3.2.14.4 Treatment Providers shall complete a minimum of forty (45) hours of continuing education every three years in order to maintain proficiency in the field of sex offender treatment and to remain current on any developments in the assessment, treatment, and monitoring of sex offenders. Thirty-five (35) hours shall come from the subject areas listed as sex offense specific training, six (6) of the thirty-five (35) hours shall be specific to developmental disabilities, ten (10) hours coming from the general topic areas, as described in Section 4.1 of the Adult Standards. Four (4) of the 10 hours of training in the general topic areas shall be in the area of victimology. Training shall be specific to the population you serve.

3.2.14.4.1 To receive credit for training not identified on this list, it is incumbent on the trainee to write a justification demonstrating relevance to sex offender assessment/treatment/management as described in these standards.

3.2.14.5 Provide satisfactory references as requested by the Sex Offender Management Board. The Sex Offender Management Board may also solicit such additional references as necessary to determine compliance with the Standards. The references shall include other members of the community supervision team.

3.2.14.6 The individual shall never have been convicted of, plead no contest to, or received a deferred judgment for any offense involving criminal sexual or violent behavior, or a felony that would bring into question the competence or integrity of he individual to provide sex offense specific treatment.

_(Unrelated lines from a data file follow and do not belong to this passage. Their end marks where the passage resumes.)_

-- ==== Sys2Proof/Syntax.lean ====
section
/-!
DEFINITION. The syntax: one constructor per row of the opcode table. The fields of an encoded row are the operand
fields of its word (R275, R279, R281, R283, R285, R287, R289, R290, R291, R399), `p` being PRED (R277) and, in a V
slot, `cl` the slot's own number 0 to 7 (R37). The rows that have no word are events: what reaches the device from
outside, and what its units do of themselves; their fields name the core, context, channel or message concerned.
-/
namespace Sys2Proof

3.2.14.7 At their own expense, the individual will complete an entire criminal history check including Federal information pursuant to the Federal Bureau of Investigation appropriation of Title 11 of Public Law 92-544 (28 U.S.C. 534). The individual will submit to fingerprinting as part of this process.

3.2.14.8 Report any practice that is in significant conflict with the Standards.

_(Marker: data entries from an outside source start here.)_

/-- The LS slot (R283, R284). -/
def decodeLs (w : Nat) : DecRes :=
  match (w >>> 5) % 128 with
  | 0 => match (w >>> 59) % 32 with
    | 0 => decRow w [] [] (.ld (fld w 19 6) (fld w 25 4) (fld w 29 6) (fld w 35 24) (fld w 16 2) (fld w 18 1) (fld w 12 4) (fld w 0 5))
    | 1 => if (w >>> 16) % 4 == 3 then decRow w [] [(18, 1), (22, 3)] (.ldWalk (fld w 19 3) (fld w 25 4) (fld w 29 6) (fld w 35 24) (fld w 12 4) (fld w 0 5)) else .illegalBundle
    | _ => .illegalBundle
  | 1 => match (w >>> 59) % 32 with
    | 0 => decRow w [] [(18, 1)] (.st (fld w 19 6) (fld w 25 4) (fld w 29 6) (fld w 35 24) (fld w 16 2) (fld w 12 4) (fld w 0 5))
    | 1 => if (w >>> 16) % 4 == 3 then decRow w [] [(18, 1), (22, 3)] (.stWalk (fld w 19 3) (fld w 25 4) (fld w 29 6) (fld w 35 24) (fld w 12 4) (fld w 0 5)) else .illegalBundle
    | _ => .illegalBundle
  | 2 => match (w >>> 22) % 4 with
    | 0 => decRow w [] [(24, 40)] (.xlate (fld w 12 4) (fld w 16 6) (fld w 0 5))
    | 1 => decRow w [] [(16, 6), (24, 40)] (.xlateScratch (fld w 12 4) (fld w 0 5))
    | 2 => decRow w [] [(16, 6), (28, 36)] (.xlatePlane (fld w 12 4) (fld w 24 4) (fld w 0 5))
    | _ => .illegalBundle
  | 3 => decRow w [] [(16, 48)] (.hfree (fld w 12 4) (fld w 0 5))
  | 4 => decRow w [] [(16, 12), (34, 30)] (.htest (fld w 28 6) (fld w 12 4) (fld w 0 5))
  | 8 => if (w >>> 17) % 2 == 1 then decRow w [] [(40, 10)] (.aadd (fld w 18 6) (fld w 24 4) (fld w 28 6) (fld w 50 14) (fld w 34 6) (fld w 16 1) (fld w 12 4) (fld w 0 5)) else .illegalBundle
  | 9 => if (w >>> 17) % 2 == 1 then decRow w [] [(40, 10)] (.aand (fld w 18 6) (fld w 24 4) (fld w 28 6) (fld w 50 14) (fld w 34 6) (fld w 16 1) (fld w 12 4) (fld w 0 5)) else .illegalBundle
  | 10 => if (w >>> 17) % 2 == 1 then decRow w [] [(40, 10)] (.aor (fld w 18 6) (fld w 24 4) (fld w 28 6) (fld w 50 14) (fld w 34 6) (fld w 16 1) (fld w 12 4) (fld w 0 5)) else .illegalBundle
  | 11 => if (w >>> 17) % 2 == 1 then decRow w [] [(40, 10)] (.axor (fld w 18 6) (fld w 24 4) (fld w 28 6) (fld w 50 14) (fld w 34 6) (fld w 16 1) (fld w 12 4) (fld w 0 5)) else .illegalBundle
  | 12 => if (w >>> 17) % 2 == 1 then decRow w [] [(40, 10)] (.amin (fld w 18 6) (fld w 24 4) (fld w 28 6) (fld w 50 14) (fld w 34 6) (fld w 16 1) (fld w 12 4) (fld w 0 5)) else .illegalBundle
  | 13 => if (w >>> 17) % 2 == 1 then decRow w [] [(40, 10)] (.amax (fld w 18 6) (fld w 24 4) (fld w 28 6) (fld w 50 14) (fld w 34 6) (fld w 16 1) (fld w 12 4) (fld w 0 5)) else .illegalBundle
  | 14 => if (w >>> 17) % 2 == 1 then decRow w [] [(40, 10)] (.aminu (fld w 18 6) (fld w 24 4) (fld w 28 6) (fld w 50 14) (fld w 34 6) (fld w 16 1) (fld w 12 4) (fld w 0 5)) else .illegalBundle
  | 15 => if (w >>> 17) % 2 == 1 then decRow w [] [(40, 10)] (.amaxu (fld w 18 6) (fld w 24 4) (fld w 28 6) (fld w 50 14) (fld w 34 6) (fld w 16 1) (fld w 12 4) (fld w 0 5)) else .illegalBundle
  | 16 => if (w >>> 17) % 2 == 1 then decRow w [] [(40, 10)] (.axchg (fld w 18 6) (fld w 24 4) (fld w 28 6) (fld w 50 14) (fld w 34 6) (fld w 16 1) (fld w 12 4) (fld w 0 5)) else .illegalBundle
  | 17 => if (w >>> 17) % 2 == 1 then decRow w [] [(46, 4)] (.acas (fld w 18 6) (fld w 24 4) (fld w 28 6) (fld w 50 14) (fld w 34 6) (fld w 40 6) (fld w 16 1) (fld w 12 4) (fld w 0 5)) else .illegalBundle
  | 18 => if (w >>> 16) % 4 == 2 then decRow w [] [(40, 10)] (.afadd (fld w 18 6) (fld w 24 4) (fld w 28 6) (fld w 50 14) (fld w 34 6) (fld w 12 4) (fld w 0 5)) else .illegalBundle
  | 24 => match (w >>> 46) % 16 with
    | 0 => if (w >>> 17) % 2 == 1 then decRow w [] [(18, 6), (40, 6)] (.nmrAdd (fld w 24 4) (fld w 28 6) (fld w 50 14) (fld w 34 6) (fld w 16 1) (fld w 12 4) (fld w 0 5)) else .illegalBundle
    | 1 => if (w >>> 16) % 4 == 2 then decRow w [] [(18, 6), (40, 6)] (.nmrFadd (fld w 24 4) (fld w 28 6) (fld w 50 14) (fld w 34 6) (fld w 12 4) (fld w 0 5)) else .illegalBundle
    | 2 => if (w >>> 17) % 2 == 1 then decRow w [] [(18, 6), (40, 6)] (.nmrMin (fld w 24 4) (fld w 28 6) (fld w 50 14) (fld w 34 6) (fld w 16 1) (fld w 12 4) (fld w 0 5)) else .illegalBundle
    | 3 => if (w >>> 17) % 2 == 1 then decRow w [] [(18, 6), (40, 6)] (.nmrMax (fld w 24 4) (fld w 28 6) (fld w 50 14) (fld w 34 6) (fld w 16 1) (fld w 12 4) (fld w 0 5)) else .illegalBundle
    | 4 => if (w >>> 17) % 2 == 1 then decRow w [] [(18, 6), (40, 6)] (.nmrMinu (fld w 24 4) (fld w 28 6) (fld w 50 14) (fld w 34 6) (fld w 16 1) (fld w 12 4) (fld w 0 5)) else .illegalBundle
    | 5 => if (w >>> 17) % 2 == 1 then decRow w [] [(18, 6), (40, 6)] (.nmrMaxu (fld w 24 4) (fld w 28 6) (fld w 50 14) (fld w 34 6) (fld w 16 1) (fld w 12 4) (fld w 0 5)) else .illegalBundle
    | 6 => if (w >>> 17) % 2 == 1 then decRow w [] [(18, 6), (40, 6)] (.nmrAnd (fld w 24 4) (fld w 28 6) (fld w 50 14) (fld w 34 6) (fld w 16 1) (fld w 12 4) (fld w 0 5)) else .illegalBundle
    | 7 => if (w >>> 17) % 2 == 1 then decRow w [] [(18, 6), (40, 6)] (.nmrOr (fld w 24 4) (fld w 28 6) (fld w 50 14) (fld w 34 6) (fld w 16 1) (fld w 12 4) (fld w 0 5)) else .illegalBundle
    | 8 => if (w >>> 17) % 2 == 1 then decRow w [] [(18, 6), (40, 6)] (.nmrXor (fld w 24 4) (fld w 28 6) (fld w 50 14) (fld w 34 6) (fld w 16 1) (fld w 12 4) (fld w 0 5)) else .illegalBundle
    | _ => .illegalOpcode
  | 25 => decRow w [] [(28, 36)] (.fence (fld w 12 16) (fld w 0 5))
  | 26 => decRow w [] [(31, 33)] (.rel (fld w 12 16) (fld w 28 3) (fld w 0 5))
  | 27 => decRow w [] [(31, 33)] (.acq (fld w 12 16) (fld w 28 3) (fld w 0 5))
  | 28 => if (w >>> 16) % 4 == 3 then decRow w [] [(18, 6), (40, 10)] (.waitge (fld w 24 4) (fld w 28 6) (fld w 50 14) (fld w 34 6) (fld w 12 4) (fld w 0 5)) else .illegalBundle
  | 29 => if (w >>> 16) % 4 == 3 then decRow w [] [(18, 6), (40, 10)] (.ctradd (fld w 24 4) (fld w 28 6) (fld w 50 14) (fld w 34 6) (fld w 12 4) (fld w 0 5)) else .illegalBundle
  | 32 => decRow w [] [(12, 4), (34, 30)] (.pin (fld w 16 6) (fld w 22 6) (fld w 28 6) (fld w 0 5))
  | 33 => decRow w [] [(12, 10), (34, 30)] (.unpin (fld w 22 6) (fld w 28 6) (fld w 0 5))
  | 34 => decRow w [] [(16, 9), (59, 5)] (.pref (fld w 25 4) (fld w 29 6) (fld w 35 24) (fld w 12 4) (fld w 0 5))
  | 35 => decRow w [] [(12, 13), (59, 5)] (.clean (fld w 25 4) (fld w 29 6) (fld w 35 24) (fld w 0 5))
  | 36 => decRow w [] [(12, 13), (59, 5)] (.inval (fld w 25 4) (fld w 29 6) (fld w 35 24) (fld w 0 5))
  | 40 => decRow w [] [(46, 18)] (.tld (fld w 16 4) (fld w 20 6) (fld w 26 3) (fld w 32 1) (fld w 29 3) (fld w 33 4) (fld w 37 6) (fld w 43 3) (fld w 12 4) (fld w 0 5))
  | 41 => decRow w [] [(46, 18)] (.tst (fld w 16 4) (fld w 20 6) (fld w 26 3) (fld w 32 1) (fld w 29 3) (fld w 33 4) (fld w 37 6) (fld w 43 3) (fld w 12 4) (fld w 0 5))
  | 42 => if (w >>> 16) % 4 == 3 then decRow w [] [(40, 10)] (.lower (fld w 18 6) (fld w 24 4) (fld w 28 6) (fld w 50 14) (fld w 34 6) (fld w 12 4) (fld w 0 5)) else .illegalBundle
  | 43 => if (w >>> 16) % 4 == 3 then decRow w [] [(18, 6), (40, 10)] (.raise (fld w 24 4) (fld w 28 6) (fld w 50 14) (fld w 34 6) (fld w 12 4) (fld w 0 5)) else .illegalBundle
  | 48 => if (w >>> 41) % 2 == 1 then .illegalOpcode else decRow w [] [(12, 4), (34, 6), (42, 22)] (.wcloc (fld w 16 6) (fld w 22 6) (fld w 28 6) (fld w 40 1) (fld w 0 5))
  | 49 => decRow w [] [(34, 30)] (.wcrd (fld w 16 6) (fld w 22 6) (fld w 28 6) (fld w 12 4) (fld w 0 5))
  | 50 => decRow w [] [(40, 24)] (.wcwr (fld w 16 6) (fld w 22 6) (fld w 28 6) (fld w 34 6) (fld w 12 4) (fld w 0 5))
  | 56 => decRow w [] [(16, 3), (29, 6), (59, 5)] (.blaunch (fld w 19 6) (fld w 25 4) (fld w 35 24) (fld w 12 4) (fld w 0 5))
  | 96 => decRow w [] [(12, 4), (28, 14)] (.rdsys (fld w 16 6) (fld w 22 6) (fld w 42 22) (fld w 0 5))
  | 97 => decRow w [] [(12, 10), (34, 8)] (.wrsys (fld w 22 6) (fld w 28 6) (fld w 42 22) (fld w 0 5))
  | 98 => match (w >>> 40) % 4 with
    | 1 => decRow w [] [(12, 4), (42, 22)] (.shootPkg (fld w 16 6) (fld w 22 6) (fld w 28 6) (fld w 34 6) (fld w 0 5))
    | 2 => decRow w [] [(12, 4), (42, 22)] (.shootSet (fld w 16 6) (fld w 22 6) (fld w 28 6) (fld w 34 6) (fld w 0 5))
    | _ => .illegalOpcode
  | 99 => decRow w [] [(40, 24)] (.ctxsv (fld w 16 6) (fld w 22 6) (fld w 28 6) (fld w 34 6) (fld w 12 4) (fld w 0 5))
  | 100 => decRow w [] [(34, 30)] (.ctxrs (fld w 16 6) (fld w 22 6) (fld w 28 6) (fld w 12 4) (fld w 0 5))
  | 101 => match (w >>> 40) % 4 with
    | 0 => decRow w [] [(12, 4), (28, 12), (42, 22)] (.haltcStop (fld w 16 6) (fld w 22 6) (fld w 0 5))
    | 1 => decRow w [] [(12, 4), (28, 12), (42, 22)] (.haltcGo (fld w 16 6) (fld w 22 6) (fld w 0 5))
    | _ => .illegalOpcode
  | 102 => match (w >>> 40) % 4 with
    | 0 => decRow w [] [(42, 22)] (.keyldPart (fld w 16 6) (fld w 22 6) (fld w 28 6) (fld w 34 6) (fld w 12 4) (fld w 0 5))
    | 1 => decRow w [] [(42, 22)] (.keyldLink (fld w 16 6) (fld w 22 6) (fld w 28 6) (fld w 34 6) (fld w 12 4) (fld w 0 5))
    | 2 => decRow w [] [(42, 22)] (.keyldSign (fld w 16 6) (fld w 22 6) (fld w 28 6) (fld w 34 6) (fld w 12 4) (fld w 0 5))
    | _ => .illegalOpcode
  | 103 => match (w >>> 40) % 4 with
    | 0 => decRow w [] [(12, 10), (28, 12), (42, 22)] (.keydrop (fld w 22 6) (fld w 0 5))
    | _ => .illegalOpcode
  | 104 => decRow w [] [(12, 28), (42, 22)] (.hsinit (fld w 40 2) (fld w 0 5))
  | 105 => decRow w [] [(16, 6), (34, 6), (42, 22)] (.hsupd (fld w 40 2) (fld w 22 6) (fld w 28 6) (fld w 12 4) (fld w 0 5))
  | 106 => decRow w [] [(28, 12), (42, 22)] (.hsfin (fld w 16 6) (fld w 40 2) (fld w 22 6) (fld w 12 4) (fld w 0 5))
  | 107 => match (w >>> 40) % 4 with
    | 0 => decRow w [] [(42, 22)] (.edsign (fld w 16 6) (fld w 22 6) (fld w 28 6) (fld w 34 6) (fld w 12 4) (fld w 0 5))
    | _ => .illegalOpcode
  | 108 => match (w >>> 40) % 4 with
    | 0 => decRow w [] [(42, 22)] (.edver (fld w 16 6) (fld w 22 6) (fld w 28 6) (fld w 34 6) (fld w 12 4) (fld w 0 5))
    | 1 => decRow w [] [(42, 22)] (.edverSlots (fld w 16 6) (fld w 22 6) (fld w 28 6) (fld w 34 6) (fld w 12 4) (fld w 0 5))
    | _ => .illegalOpcode
  | 109 => decRow w [] [(34, 30)] (.mext (fld w 16 6) (fld w 22 6) (fld w 28 6) (fld w 12 4) (fld w 0 5))
  | 110 => decRow w [] [(12, 4), (22, 42)] (.rand (fld w 16 6) (fld w 0 5))
  | _ => .illegalOpcode

/-- The CP slot (R285, R286). -/
def decodeCp (w : Nat) : DecRes :=
  match (w >>> 5) % 64 with
  | 0 => decRow w [] [(61, 3)] (.cpy (fld w 15 2) (fld w 27 4) (fld w 31 6) (fld w 21 3) (fld w 17 1) (fld w 18 3) (fld w 37 4) (fld w 41 6) (fld w 24 3) (fld w 47 1) (fld w 48 5) (fld w 53 8) (fld w 11 4) (fld w 0 5))
  | 1 => decRow w [] [(61, 3)] (.cpyo (fld w 15 2) (fld w 27 4) (fld w 31 6) (fld w 21 3) (fld w 17 1) (fld w 18 3) (fld w 37 4) (fld w 41 6) (fld w 24 3) (fld w 47 1) (fld w 48 5) (fld w 53 8) (fld w 11 4) (fld w 0 5))
  | 2 => decRow w [] [(61, 3)] (.unfold (fld w 15 2) (fld w 27 4) (fld w 31 6) (fld w 21 3) (fld w 17 1) (fld w 18 3) (fld w 37 4) (fld w 41 6) (fld w 24 3) (fld w 47 1) (fld w 48 5) (fld w 53 8) (fld w 11 4) (fld w 0 5))
  | 4 => decRow w [] [(61, 3)] (.xpose (fld w 15 2) (fld w 27 4) (fld w 31 6) (fld w 21 3) (fld w 17 1) (fld w 18 3) (fld w 37 4) (fld w 41 6) (fld w 24 3) (fld w 47 1) (fld w 48 5) (fld w 53 8) (fld w 11 4) (fld w 0 5))
  | 3 => decRow w [] [] (.fill (fld w 11 2) (fld w 16 4) (fld w 20 6) (fld w 13 3) (fld w 26 32) (fld w 58 1) (fld w 59 5) (fld w 0 5))
  | 8 => decRow w [] [(55, 9)] (.shunt (fld w 15 2) (fld w 33 4) (fld w 37 6) (fld w 20 3) (fld w 23 4) (fld w 27 6) (fld w 17 3) (fld w 49 1) (fld w 50 1) (fld w 43 6) (fld w 51 4) (fld w 11 4) (fld w 0 5))
  | 9 => match (w >>> 17) % 4 with
    | 0 => decRow w [] [(61, 3)] (.shuntcAllreduce (fld w 15 2) (fld w 20 3) (fld w 19 1) (fld w 33 4) (fld w 37 6) (fld w 23 4) (fld w 27 6) (fld w 43 6) (fld w 55 1) (fld w 56 1) (fld w 49 6) (fld w 57 4) (fld w 11 4) (fld w 0 5))
    | 1 => decRow w [] [(61, 3)] (.shuntcAllgather (fld w 15 2) (fld w 20 3) (fld w 19 1) (fld w 33 4) (fld w 37 6) (fld w 23 4) (fld w 27 6) (fld w 43 6) (fld w 55 1) (fld w 56 1) (fld w 49 6) (fld w 57 4) (fld w 11 4) (fld w 0 5))
    | 2 => decRow w [] [(61, 3)] (.shuntcReducescatter (fld w 15 2) (fld w 20 3) (fld w 19 1) (fld w 33 4) (fld w 37 6) (fld w 23 4) (fld w 27 6) (fld w 43 6) (fld w 55 1) (fld w 56 1) (fld w 49 6) (fld w 57 4) (fld w 11 4) (fld w 0 5))
    | _ => decRow w [] [(61, 3)] (.shuntcBroadcast (fld w 15 2) (fld w 20 3) (fld w 19 1) (fld w 33 4) (fld w 37 6) (fld w 23 4) (fld w 27 6) (fld w 43 6) (fld w 55 1) (fld w 56 1) (fld w 49 6) (fld w 57 4) (fld w 11 4) (fld w 0 5))
  | 16 => decRow w [] [(59, 5)] (.wload (fld w 15 2) (fld w 19 13) (fld w 17 2) (fld w 35 4) (fld w 39 6) (fld w 32 3) (fld w 45 1) (fld w 46 5) (fld w 51 8) (fld w 11 4) (fld w 0 5))
  | 24 => decRow w [] [(20, 44)] (.qstat (fld w 11 6) (fld w 17 3) (fld w 0 5))
  | _ => .illegalOpcode

/-- The MX slot (R287, R288). -/
def decodeMx (w : Nat) : DecRes :=
  match (w >>> 5) % 64 with
  | 0 => decRow w [] [(52, 12)] (.mma (fld w 11 3) (fld w 14 3) (fld w 17 1) (fld w 18 6) (fld w 24 7) (fld w 31 10) (fld w 41 11) (fld w 0 5))
  | 1 => decRow w [] [(52, 12)] (.mmas (fld w 11 3) (fld w 14 3) (fld w 17 1) (fld w 18 6) (fld w 24 7) (fld w 31 10) (fld w 41 11) (fld w 0 5))
  | 2 => decRow w [] [(11, 6), (31, 33)] (.wtile (fld w 17 1) (fld w 18 13) (fld w 0 5))
  | 3 => decRow w [] [(11, 53)] (.wswap (fld w 0 5))
  | 4 => decRow w [] [(14, 50)] (.mcommit (fld w 11 3) (fld w 0 5))
  | 5 => decRow w [] [(14, 4), (31, 33)] (.accz (fld w 11 3) (fld w 18 6) (fld w 24 7) (fld w 0 5))
  | 6 => decRow w [] [(57, 7)] (.accrd (fld w 11 3) (fld w 14 3) (fld w 17 2) (fld w 19 6) (fld w 25 7) (fld w 32 4) (fld w 36 4) (fld w 40 6) (fld w 46 6) (fld w 52 5) (fld w 0 5))
  | 7 => decRow w [] [(17, 1), (31, 33)] (.accwr (fld w 11 3) (fld w 14 3) (fld w 18 6) (fld w 24 7) (fld w 0 5))
  | 8 => decRow w [] [(11, 3), (17, 47)] (.rpop (fld w 14 3) (fld w 0 5))
  | _ => .illegalOpcode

3.3 Treatment Provider- Associate Level. An Associate Level Treatment Provider may treat sex offenders under the supervision of a Full Operating Level Treatment Provider under these standards. To qualify to provide sex offender treatment at the Associate Level an individual must meet all the following criteria:

3.3.1 The individual shall have a baccalaureate degree or above in a behavioral science.

3.3.2 The individual shall have completed within the past five (5) years a minimum of six hundred (600) hours of supervised clinical experience. Five hundred (500) hundred hours of supervised clinical experience specifically in the area of treatment of sex offenders. At least half (250) of these hours must be in face-to-face therapy with convicted or adjudicated sex offenders depending on the population you serve. In addition at least one hundred sixty (160) of these face-to-face hours must have been in co-therapy, in the same room, with a Full Operating Level Treatment Provider.

3.3.3 The individual must have received at least one hundred (100) hours of face-to-face clinical supervision by a Full Operating Level Treatment Provider. The supervision must be reasonably distributed over the time in which the above clinical experience was being obtained (approximately one (1) hour of supervision for each 10 hours of clinical experience).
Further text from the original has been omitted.